Thanks. After I wrote my question, I looked it up on Microsoft Help Online.
(I didn't look there originally because I thought it had to be a bug.) I
think the logic behind the way this feature works is very flawed. One should
not have to accept one's own changes in a document, nor should someone need
to know that this is necessary.
 
S

Suzanne S. Barnhill

If you don't want to track changes in the document, then don't turn Track
Changes on in the first place!

--
Suzanne S. Barnhill
Microsoft MVP (Word)
Words into Type
Fairhope, Alabama USA

Email cannot be acknowledged; please post all follow-ups to the newsgroup so
all may benefit.
 
G

Guest

The problem is that changes are tracked even if you *never* turn on Track
Changes.

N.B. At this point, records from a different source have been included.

/-- Stacks (15_stacks_job_store.md). -/
structure StkSt where
  regs : Regs
  mode : StkMode
  /-- The NAND on the backplane, as far as a mount has shown it, and whether one has since start-up. -/
  medium : Medium
  shown : Bool
  /-- The store the last mount loaded. -/
  store : Option Store
  /-- FORMAT was accepted and its mount has not ended: the NAND is what FORMAT wrote. -/
  formatting : Bool
  writes : List StkWrite
  /-- Layers staged or declared in full, by context; the stream in progress, as layer, object and bytes delivered; the layer stopped (R355, R356). -/
  staged : Tab (List Nat)
  progress : Tab (Option (Nat × Nat × Nat))
  stopped : Tab (Option Nat)
  /-- Layers being staged, with the TICK their staging began and their bytes so far (R368). -/
  timed : Tab (Nat × Nat)
  /-- Targets (4 × channel + target) that timed out once (R370). -/
  timeouts : List Nat
  /-- Suspended targets and the TICK of the last staging read of them (R359). -/
  suspended : Tab Nat
  /-- The temperature each target reported last, and that at its last calibration, in 1/16 °C (R360, R369). -/
  temps : Tab Int
  calibrated : Tab Int
  /-- The object each access path reads (R352). -/
  readers : Tab Nat
  /-- EJECT_REQ stopped new operations (R362). -/
  ejected : Bool
deriving DecidableEq, Repr


/-- One temperature sensor (R460, R464): its reading in 1/16 °C, its last count, how many windows gave it, whether it is broken. -/
structure Sensor where
  reading : Int
  count : Nat
  same : Nat
  broken : Bool
deriving DecidableEq, Repr

/-- A set of calibration values (R471): as shipped, unity, or entries of GAIN and OFFSET. -/
inductive CalSet where
  | factory
  | unity
  | entries (l : List (Int × Int))
deriving DecidableEq, Repr

/-- The kinds of calibration run (R470). -/
inductive CalKind where
  | powerUp | temperature | manual
deriving DecidableEq, Repr

/-- Temperature and calibration (20_temperature_calibration.md). -/
structure TmpSt where
  regs : Regs
  sensors : Tab Sensor
  /-- Conditions present (R462, R463). -/
  warnDie : Bool
  critDie : Bool
  warnMod : Bool
  critMod : Bool
  rateWarn : Bool
  rateCrit : Bool
  /-- Tj at the last rate checks, the newest first, and the checks for which the rate has stayed within each limit (R463). -/
  hist : List Int
  calmWarn : Nat
  calmCrit : Nat
  maxSeen : Int
  /-- The acknowledged SEQ of a thermal shutdown (R468), kept in the boot store. -/
  acked : Option Nat
  /-- VALUES in force and the two copies of the boot store, the newer first; none where a copy is not valid (R471). -/
  values : CalSet
  newer : Option CalSet
  older : Option CalSet
  /-- Results of the last run by entry (R470). -/
  measured : Tab (Int × Int)
  /-- The run in progress and the entries whose points did not settle (R469). -/
  run : Option CalKind
  unsettled : List Nat
  /-- A temperature run waits for a layer boundary, or a trigger fell during a run (R470). -/
  deferred : Bool
  /-- Tj was further from CAL_LAST_TEMP than CAL_DELTA_T at the last reading (R470). -/
  exceeds : Bool
  again : Option CalKind
deriving DecidableEq, Repr


/-- One fault source (R428 to R436): the highest severity since its status last cleared (0 while it holds none), its open window (TICK of opening, TICK of
expiry, the message that opened it), how the last window closed, its fenced unit, and its records. -/
structure FltSrc where
  active : Bool
  sev : Nat
  window : Option (Nat × Nat × Nat)
  acked : Bool
  fenced : Bool
  lastMsg : Nat
  lastTick : Nat
  messages : Nat
  recoveries : Nat
  escalations : Nat
  /-- TICK from which the quiet period runs (R434). -/
  quietFrom : Nat
  /-- The quiet period fixed when it started. -/
  quietTicks : Nat
deriving DecidableEq, Repr
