-- ==== Sys2Proof/Machine/Engine.lean ====
section
/-!
DEFINITION. The exposure engines (06_trajectory_correction.md R146 to R161, R168): planning of phases from the items of a stripe, gate edges, the commit
pipeline 64 ticks ahead, stops along the path and resumption.
What the rules leave to the model: log entries 23, 24 and 25.
-/
namespace Sys2Proof.Machine

/-- One mark of a chain as laid out (R148, R149, R154): its item, the mark's own start, the line that is run, parameter set, speeds, powers, length and acceleration. -/
structure MarkSeg where
  item : Nat
  s0 : Pt
  p0 : Pt
  p1 : Pt
  par : Par
  v0 : Rat
  v1 : Rat
  pow0 : Rat
  pow1 : Rat
  len : Rat
  a : Rat
  clamped : Bool
  limited : Bool
deriving DecidableEq, Repr

namespace Eng

/-- The horizon of the commit pipeline in ticks (R15, R16). -/
def horizon : Nat := 64

/-- The set-points of the channel go to its head, so its feedback is checked (R160, R277): it is STARTED, or its engine moves, holds or stops. -/
def follows (s : State) (c : Nat) : Bool :=
  State.chOf s c == .started || (State.engOf s c).motion != .rest || (State.engOf s c).stopRun.isSome

/-- A fence of the channel waits to be taken in, or its re-plan runs or is queued (R190, R196). -/
def leaving (s : State) (c : Nat) : Bool := s.lnd.fences.contains c || (s.lnd.active.toList ++ s.lnd.queued).any fun r => r.ch == c

/-- An engine event (R172): its message, and its bit of TRJ_FLAGS for kinds 0x01 to 0x09 (R169). -/
def event (s : State) (c kind : Nat) : State :=
  let f := (State.rTrj s (D.iTRJ + c) D.TRJ_FLAGS).toNat
  let s := if 1 ≤ kind ∧ kind ≤ 9 then State.wTrj s (D.iTRJ + c) D.TRJ_FLAGS ((Arith.setBit f (kind - 1) true : Nat) : Int) else s
  State.raise s (0x80 + c) kind (State.btickLow s)

/-- The lower of a speed and the channel's limit in µm/s, and whether the limit took effect (R148). -/
def limSpeed (s : State) (c v : Nat) : Nat × Bool :=
  let l := (State.rTrj s (D.iTRJ + c) D.TRJ_SPEED_LIMIT).toNat
  if l < v then (l, true) else (v, false)

/-- SPEED_LIMIT, ACCEL_LIMIT and OFF_DELAY of a channel (R167). -/
def limitsOf (s : State) (c : Nat) : Nat × Nat × Int :=
  let g := fun sub => State.rTrj s (D.iTRJ + c) sub
  ((g D.TRJ_SPEED_LIMIT).toNat, (g D.TRJ_ACCEL_LIMIT).toNat, g D.TRJ_OFF_DELAY)

/-- The acceleration in force in pu per tick² (R148). -/
def accelIn (s : State) (c a : Nat) : Rat := Geo.accelPu (min a (State.rTrj s (D.iTRJ + c) D.TRJ_ACCEL_LIMIT).toNat)

/-- The end point of a segment item. -/
def segEnd : Item → Option Pt
  | .mark x y z _ _ _ => some (Geo.ptOf x y z)
  | .jump x y z _ => some (Geo.ptOf x y z)
  | .markExt x y z _ _ _ _ _ => some (Geo.ptOf x y z)
  | _ => none

/-- Whether an item is a mark. -/
def isMark : Item → Bool
  | .mark .. => true
  | .markExt .. => true
  | _ => false
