/-- Stage 6 of a received frame begins: the raw buffer is free (R309), and Folio takes the plane when it was asked for. -/
def stage6 (f : Frame) (s : State) : State :=
  let s := { s with img := { s.img with
    frames := Arith.updWhere (fun x => x.port == f.port && x.no == f.no) (fun x => { x with stage6 := true, raw := false }) s.img.frames } }
  if f.folio then Fol.submit s (Fol.freshJob f.port 1 0 false 16 (outW f) (outH f) (plane (output f)) []) else s

/-- The memory path goes on with the next frame in order of TRIG once that is received, unless a job runs or the in-line frame holds the path (R306, R308). -/
def pump (s : State) : State :=
  if jobRuns s || inlineBusy s then s
  else
    match memoryFrames s with
    | f :: _ => if f.received then stage6 f s else s
    | [] => s

/-- Reception ends (R303, R306). -/
def endReceive (p : Nat) (upd : Frame → Frame) (s : State) : State :=
  match frameOf s p with
  | some f =>
    let g := { (upd f) with received := true }
    let s := modPort (modFrame s p fun _ => g) p fun x => { x with mode := .processing }
    if g.inlinePort then stage6 g s else pump s
  | none => s

/-- The mode of a port when one of its frames has closed: that of its other frames, or of its ENABLE. -/
def restMode (s : State) (p : Nat) (m : PortMode) : PortMode :=
  match m with
  | .processing => if s.img.frames.any fun f => f.port == p then .processing else if Arith.bit (cam s p D.CAM_CTRL) 0 then .idle else .disabled
  | m => m

/-- Close a frame (R307, R312): a STORE_OBJECT that waits for it takes its object (R137). -/
def close (f : Frame) (s : State) : State :=
  let p := f.port
  let ob := object f s.btick
  let fl := flags f
  let bufs := fun g : Frame => match g.stream with | some x => Fol.kept s true x.1 | none => 0
  let used := bufs f
  let s := { s with img := { s.img with
    frames := s.img.frames.filter (fun x => !(x.port == p && x.no == f.no)), objects := Tab.set (fun _ => []) s.img.objects p ob } }
  let still := ((s.img.frames.filter fun x => x.port == p).map bufs).sum
  let old := Tab.get (fun _ => 0) s.fol.chains p - used - still
  let copied := fun w : StkWrite => w.kind == 1 && w.unit == p && w.data.isSome && w.held == 0
  let awaited := fun w : StkWrite => w.kind == 1 && w.unit == p && w.data.isNone && w.frameNo == f.no
  let writes := Arith.updWhere awaited (fun w => { w with data := some ob }) (Arith.updWhere copied (fun w => { w with held := old }) s.stk.writes)
  let s := { s with fol := { s.fol with chains := Tab.set (fun _ => 0) s.fol.chains p (used + still) }, stk := { s.stk with writes := writes } }
  let w := fun (s : State) sub (v : Nat) => State.wImg s (D.iCAM + p) sub (v : Int)
  let inc := fun (s : State) (b : Bool) sub => if b then State.incImg s (D.iCAM + p) sub 1 else s
  let s := w (w (w s D.CAM_LAST_FLAGS fl) D.CAM_LAST_CLOSE s.btick) D.CAM_FRAMES (cam s p D.CAM_FRAMES + 1)
  let s := inc (inc (inc s f.short D.CAM_SHORT) f.long D.CAM_LONG) f.truncated D.CAM_TRUNCATED
  let s := if (output f).all (fun r => r.all fun v => v.isNone) then State.raise s 0x108 1 f.no else s
  let s := modPort s p fun x => { x with mode := restMode s p x.mode }
  pump (Fol.showEngine (Fol.link (Ilm.frameClosed p s)))

/-- FRAME_CLOSE (R307): the last byte of the frame of port `p` in stage 6 is in DRAM. -/
def frameClose (p : Nat) (s : State) : State :=
  match jobOf s p with
  | some f => if (f.inlinePort || !inlineBusy s) && (!f.folio || f.stream.isSome) then close f s else s
  | none => s

/-! ### Triggers and windows (R301 to R303) -/

/-- TRIG rises on port `p` (R301, R309, R310), and the lamps armed on it fire. A frame that finds no raw buffer closes at once. -/
def trig (p : Nat) (folio : Bool) (s : State) : State :=
  let no := (cam s p D.CAM_FRAME_NO + 1) % 2 ^ 32
  let inl := inlineOf s p
  let full := !inl && decide (2 ≤ rawUsed s p)
  let par := params s p
  let f : Frame :=
    { port := p, no := no, trigTick := s.tick, trigBtick := s.btick, layer := State.layerNo s, folio := folio && !full, inlinePort := inl,
      par := par, pixels := if full then receive par [] [] else [], short := false, long := false, truncated := full, overflow := false, received := full,
      raw := !inl && !full, stage6 := full, stream := none }
  let sync := Ilm.syncLength s p
  let s := State.wImg s (D.iCAM + p) D.CAM_FRAME_NO (no : Int)
  let before := s.img.frames.takeWhile fun x => decide (x.trigTick < s.tick ∨ x.port ≤ p)
  let s := { s with img := { s.img with frames := before ++ f :: s.img.frames.drop before.length } }
  let s := modPort s p fun x => { x with
    mode := if full then .processing else .exposing, event := false, trigUntil := s.tick + cam s p D.CAM_TRIG_WIDTH, syncUntil := s.tick + sync }
  let s := Ilm.fire p s
  if full then close f (State.incImg (say s p 5 no) D.iIMG D.IMG_RAW_FULLS 1) else s

/-- CAPTURE with ARMED (R301). -/
def arm (p : Nat) (folio : Bool) (s : State) : State := modPort s p fun x => { x with mode := .armed, folio := folio, event := false }

/-- An event of trigger source `src` (R301): the ports armed for it take it. -/
def event (src : Nat) (s : State) : State :=
  State.forAll (fun p s =>
    if (Ilm.portOf s p).mode = .armed ∧ Arith.bits (cam s p D.CAM_CTRL) 12 8 = src then modPort s p fun x => { x with event := true } else s) (List.range 4) s

/-- FVAL_RISE (R303, R308). -/
def fvalRise (p : Nat) (s : State) : State :=
  if 4 ≤ p then s
  else
    match (Ilm.portOf s p).mode with
    | .exposing =>
      let running := !inlineBusy s && jobRuns s
      let s := modPort s p fun x => { x with mode := .receiving }
      if ((frameOf s p).map fun f => f.inlinePort).getD false ∧ running then State.incImg s D.iIMG D.IMG_SUSPENDS 1 else s
    | _ => if capturing s p then s else State.incImg s (D.iCAM + p) D.CAM_STRAY 1

/-- FVAL_FALL (R303): `rows` as the sensor sent them, `lost` the pixels that an overflow lost. -/
def fvalFall (p : Nat) (rows : List (List Nat)) (lost : List (Nat × Nat)) (s : State) : State :=
  match frameOf s p with
  | some f =>
    if (Ilm.portOf s p).mode = .receiving then
      let short := decide (rows.length < f.par.height) || rows.any fun r => decide (r.length < f.par.width)
      let long := decide (f.par.height < rows.length) || rows.any fun r => decide (f.par.width < r.length)
      let s := if short then say s p 2 f.no else s
      let s := if long then say s p 3 f.no else s
      endReceive p (fun f => { f with pixels := receive f.par rows (if f.overflow then lost else []), short := short, long := long }) s
    else s
  | none => s
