-- ==== Sys2Proof/Machine/Nand.lean ====
section
/-!
DEFINITION. The NAND of the job store (15_stacks_job_store.md R347 to R350, R360 to R363): what may be mounted, slabs and where they lie, free blocks, moving
data, superblocks, checkpoints, the journal and its replay. Targets are numbered 4 × channel + target; a block is target × blocks per target + block; a
physical slab is block × slabs per block + slab.
What the rules leave to the model: log entry 37.
-/
namespace Sys2Proof.Machine.Nand

/-- No NAND: nothing is populated. -/
def none_ : Medium := ⟨[], [], none, none, [], [], [], []⟩

/-- A block as new. -/
def blank : NandBlock := ⟨0, 0, 0, 0, 0, false⟩

/-- An empty directory. -/
def emptyDir : Directory := ⟨[], 0, [], [], 0⟩

/-- A target. -/
def target (m : Medium) (k : Nat) : Option Target := Tab.find m.targets k

/-- A block. -/
def block (m : Medium) (b : Nat) : NandBlock := Tab.get (fun _ => blank) m.blocks b

/-- Change a block. -/
def setBlock (m : Medium) (b : Nat) (x : NandBlock) : Medium := { m with blocks := Tab.set (fun _ => blank) m.blocks b x }

/-- The target whose sizes all targets share (R347). -/
def lead (m : Medium) : Option Target := m.targets.head?.map fun e => e.2

/-- Blocks per target. -/
def perTarget (m : Medium) : Nat := ((lead m).map fun t => t.blocks).getD 0

/-- Data bytes of a page. -/
def pageBytes (m : Medium) : Nat := ((lead m).map fun t => t.pageBytes).getD 0

/-- Data bytes of a block. -/
def blockBytes (m : Medium) : Nat := ((lead m).map fun t => t.pages * t.pageBytes).getD 0

/-- The bytes of a slab (R349). -/
def slabBytes : Nat := 262144

/-- Slabs per block (R349). -/
def perBlock (m : Medium) : Nat := blockBytes m / slabBytes

/-- Slabs of an object of `n` bytes. -/
def slabs (n : Nat) : Nat := (n + 262143) / slabBytes

/-- The target of a block. -/
def targetOf (m : Medium) (b : Nat) : Nat := b / max 1 (perTarget m)

/-- The channel of a block. -/
def channelOf (m : Medium) (b : Nat) : Nat := targetOf m b / 4

/-- The address of a block on its channel. -/
def address (m : Medium) (b : Nat) : Nat := b - 4 * channelOf m b * perTarget m

/-- The block of a physical slab. -/
def blockOf (m : Medium) (p : Nat) : Nat := p / max 1 (perBlock m)

/-! ### What may be mounted (R347, R348) -/

/-- The sizes that all targets must share. -/
def sizes (t : Target) : Nat × Nat × Nat × Nat := (t.pageBytes, t.spareBytes, t.pages, t.blocks)

/-- The geometry of what is populated. -/
def geometry (m : Medium) : Geometry :=
  let s := ((lead m).map sizes).getD (0, 0, 0, 0)
  ⟨m.targets.map fun e => e.1, s.1, s.2.1, s.2.2.1, s.2.2.2⟩

/-- The raw capacity that a store may have: 32 TiB. -/
def maxRaw : Nat := 32 * 2 ^ 40
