-- ==== Sys2Proof/Machine/Step.lean ====
section
/-!
DEFINITION. One step: the command at the front of the queue; on an empty queue the block idles (log entry 4).
-/
namespace Sys2Proof.Machine

/-- Take the command at the front of the queue and run it with the queue's rest; on an empty queue nothing changes. -/
def step (s : State) : Host.Outcome State Fault Refusal :=
  match s.pending with
  | [] => .next s
  | i :: rest => exec i { s with pending := rest }

/-- The state with the command that a word spells at the front of its queue; a word that spells none changes nothing. -/
def State.withFetchWord (s : State) (nbits w : Nat) : State :=
  match Sys2Proof.decodeTableWord nbits w with
  | some i => { s with pending := i :: s.pending }
  | none => s

end Sys2Proof.Machine
end

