-- ==== Sys2Proof/Certificates/Slice0/Obligations.lean ====
section
/-!
DEFINITION. The statements for the provers, chapter by chapter. A statement that rests on a choice of the model names its log entry.
-/
open Sys2Proof Sys2Proof.Machine

/-- PRECHARGE_START begins insertion and clears STANDBY_MS and the failure flag; STANDBY_START and MAIN_SWITCH_CLOSE with no rise of ENABLE held set their
  flag and nothing else; PRECHARGE_FAIL sets the failure flag; INPUT_RETURN runs insertion again with ENABLE as it stands. Everything outside the
  power state stays. With the standby domain ready and the main switch closed, ENABLE_RISE outside THERMAL_OFF completes in BOOT with start-up step 1a
  in progress, and in THERMAL_OFF THERMAL_EXIT_CHECK of a held rise does so with every sensor below RELEASE, and drops the rise otherwise. Rests on
  R23, R467, R495, R498, R499, R504, R505. -/
def Obligations.InsertionTakesItsSteps : Prop :=
  (∀ (s : State), s.pwr.precharge = false → completes .prechargeStart s fun t => t.pwr.precharge = true ∧ t.pwr.prechargeFail = false ∧ State.rPwr t
      D.iPWR_STATUS D.PWR_STATUS_STANDBY_MS = 0 ∧ keeps [.pwr] s t) ∧
  (∀ (s : State), s.pwr.precharge = true → s.pwr.standby = false → s.pwr.riseHeld = false → completes .standbyStart s fun t => t =
      { s with pwr := { s.pwr with standby := true } }) ∧
  (∀ (s : State), s.pwr.precharge = true → s.pwr.prechargeFail = false → s.pwr.main = false → s.pwr.riseHeld = false → completes .mainSwitchClose s
      fun t => t = { s with pwr := { s.pwr with main := true } }) ∧
  (∀ (s : State), s.pwr.precharge = true → s.pwr.main = false → completes .prechargeFail s fun t => t =
      { s with pwr := { s.pwr with prechargeFail := true } }) ∧
  (∀ (s : State) (high : Bool), s.pwr.main = false → completes (.inputReturn high) s fun t => t.pwr.precharge = true ∧ t.pwr.prechargeFail = false ∧
      t.pwr.standby = false ∧ t.pwr.holdUp = false ∧ t.pwr.enable = high ∧ t.pwr.riseHeld = high ∧ keeps [.pwr] s t) ∧
  (∀ (s : State), s.pwr.enable = false → s.pwr.standby = true → s.pwr.main = true → s.dev.mode ≠ .thermalOff → completes .enableRise s fun t =>
      t.dev.mode = .boot ∧ t.pwr.boot = some .rails ∧ t.pwr.enable = true ∧ t.pwr.rails = true ∧ t.tick = 0 ∧ t.pending = s.pending) ∧
  (∀ (s : State) (readings : List Int), s.dev.mode = .thermalOff → s.pwr.enable = true → s.pwr.riseHeld = true → s.pwr.standby = true → s.pwr.main =
      true → Pwr.released s readings = true → completes (.thermalExitCheck readings) s fun t => t.dev.mode = .boot ∧ t.pwr.boot = some .rails ∧
      t.pwr.enable = true ∧ t.pwr.rails = true ∧ t.tick = 0 ∧ t.pending = s.pending) ∧
  (∀ (s : State) (readings : List Int), s.dev.mode = .thermalOff → s.pwr.enable = true → s.pwr.riseHeld = true → s.pwr.standby = true → s.pwr.main =
      true → Pwr.released s readings = false → completes (.thermalExitCheck readings) s fun t => t.dev.mode = .thermalOff ∧ t.pwr.riseHeld = false ∧
      keeps [.pwr] s t)
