@[simp] theorem State.wFlt_tick (s : State) (idx sub : Nat) (v : Int) : (State.wFlt s idx sub v).tick = s.tick := rfl
@[simp] theorem State.wFlt_btick (s : State) (idx sub : Nat) (v : Int) : (State.wFlt s idx sub v).btick = s.btick := rfl
@[simp] theorem State.wFlt_dev (s : State) (idx sub : Nat) (v : Int) : (State.wFlt s idx sub v).dev = s.dev := rfl
@[simp] theorem State.wFlt_txn (s : State) (idx sub : Nat) (v : Int) : (State.wFlt s idx sub v).txn = s.txn := rfl
@[simp] theorem State.wFlt_ctx (s : State) (idx sub : Nat) (v : Int) : (State.wFlt s idx sub v).ctx = s.ctx := rfl
@[simp] theorem State.wFlt_trj (s : State) (idx sub : Nat) (v : Int) : (State.wFlt s idx sub v).trj = s.trj := rfl
@[simp] theorem State.wFlt_lnd (s : State) (idx sub : Nat) (v : Int) : (State.wFlt s idx sub v).lnd = s.lnd := rfl
@[simp] theorem State.wFlt_cat (s : State) (idx sub : Nat) (v : Int) : (State.wFlt s idx sub v).cat = s.cat := rfl
@[simp] theorem State.wFlt_mpl (s : State) (idx sub : Nat) (v : Int) : (State.wFlt s idx sub v).mpl = s.mpl := rfl
@[simp] theorem State.wFlt_grd (s : State) (idx sub : Nat) (v : Int) : (State.wFlt s idx sub v).grd = s.grd := rfl
@[simp] theorem State.wFlt_lnk (s : State) (idx sub : Nat) (v : Int) : (State.wFlt s idx sub v).lnk = s.lnk := rfl
@[simp] theorem State.wFlt_att (s : State) (idx sub : Nat) (v : Int) : (State.wFlt s idx sub v).att = s.att := rfl
@[simp] theorem State.wFlt_img (s : State) (idx sub : Nat) (v : Int) : (State.wFlt s idx sub v).img = s.img := rfl
@[simp] theorem State.wFlt_ilm (s : State) (idx sub : Nat) (v : Int) : (State.wFlt s idx sub v).ilm = s.ilm := rfl
@[simp] theorem State.wFlt_fol (s : State) (idx sub : Nat) (v : Int) : (State.wFlt s idx sub v).fol = s.fol := rfl
@[simp] theorem State.wFlt_stk (s : State) (idx sub : Nat) (v : Int) : (State.wFlt s idx sub v).stk = s.stk := rfl
@[simp] theorem State.wFlt_ax (s : State) (idx sub : Nat) (v : Int) : (State.wFlt s idx sub v).ax = s.ax := rfl
@[simp] theorem State.wFlt_net (s : State) (idx sub : Nat) (v : Int) : (State.wFlt s idx sub v).net = s.net := rfl
@[simp] theorem State.wFlt_ldg (s : State) (idx sub : Nat) (v : Int) : (State.wFlt s idx sub v).ldg = s.ldg := rfl
@[simp] theorem State.wFlt_tmp (s : State) (idx sub : Nat) (v : Int) : (State.wFlt s idx sub v).tmp = s.tmp := rfl
@[simp] theorem State.wFlt_pwr (s : State) (idx sub : Nat) (v : Int) : (State.wFlt s idx sub v).pwr = s.pwr := rfl
@[simp] theorem State.wFlt_raised (s : State) (idx sub : Nat) (v : Int) : (State.wFlt s idx sub v).raised = s.raised := rfl
@[simp] theorem State.wFlt_free (s : State) (idx sub : Nat) (v : Int) : (State.wFlt s idx sub v).free = s.free := rfl
@[simp] theorem State.wFlt_pending (s : State) (idx sub : Nat) (v : Int) : (State.wFlt s idx sub v).pending = s.pending := rfl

This is at the heart of the issue. (See Microsoft's Online Help
article "Get rid of tracked changes and comments, once and for all.") I have
been in contact with IT at my company, and there is a free Microsoft Tool
called "Remove Hidden Data" that can be installed that helps.

Several key points:

* For there to be a problem, the person editing a document is not the
original author of the document.

* The person editing the document is not *intentially* using Track Changes.
Herein lies the crux of the issue: Track Changes is working in the
background without our knowledge *every time we use a previous document as a
template.* For example, you, Suzanne, take a document called “Company ABC
Proposal 2000,†authored in 2000 by Fred, your co-worker. You open it and
start editing it *without turning on Track Changes.* You rename it “Company
XYZ Proposal 2004,†and save it. It looks perfect to you on your screen.
You send it to Incredibly Important Bigwig from Company XYZ.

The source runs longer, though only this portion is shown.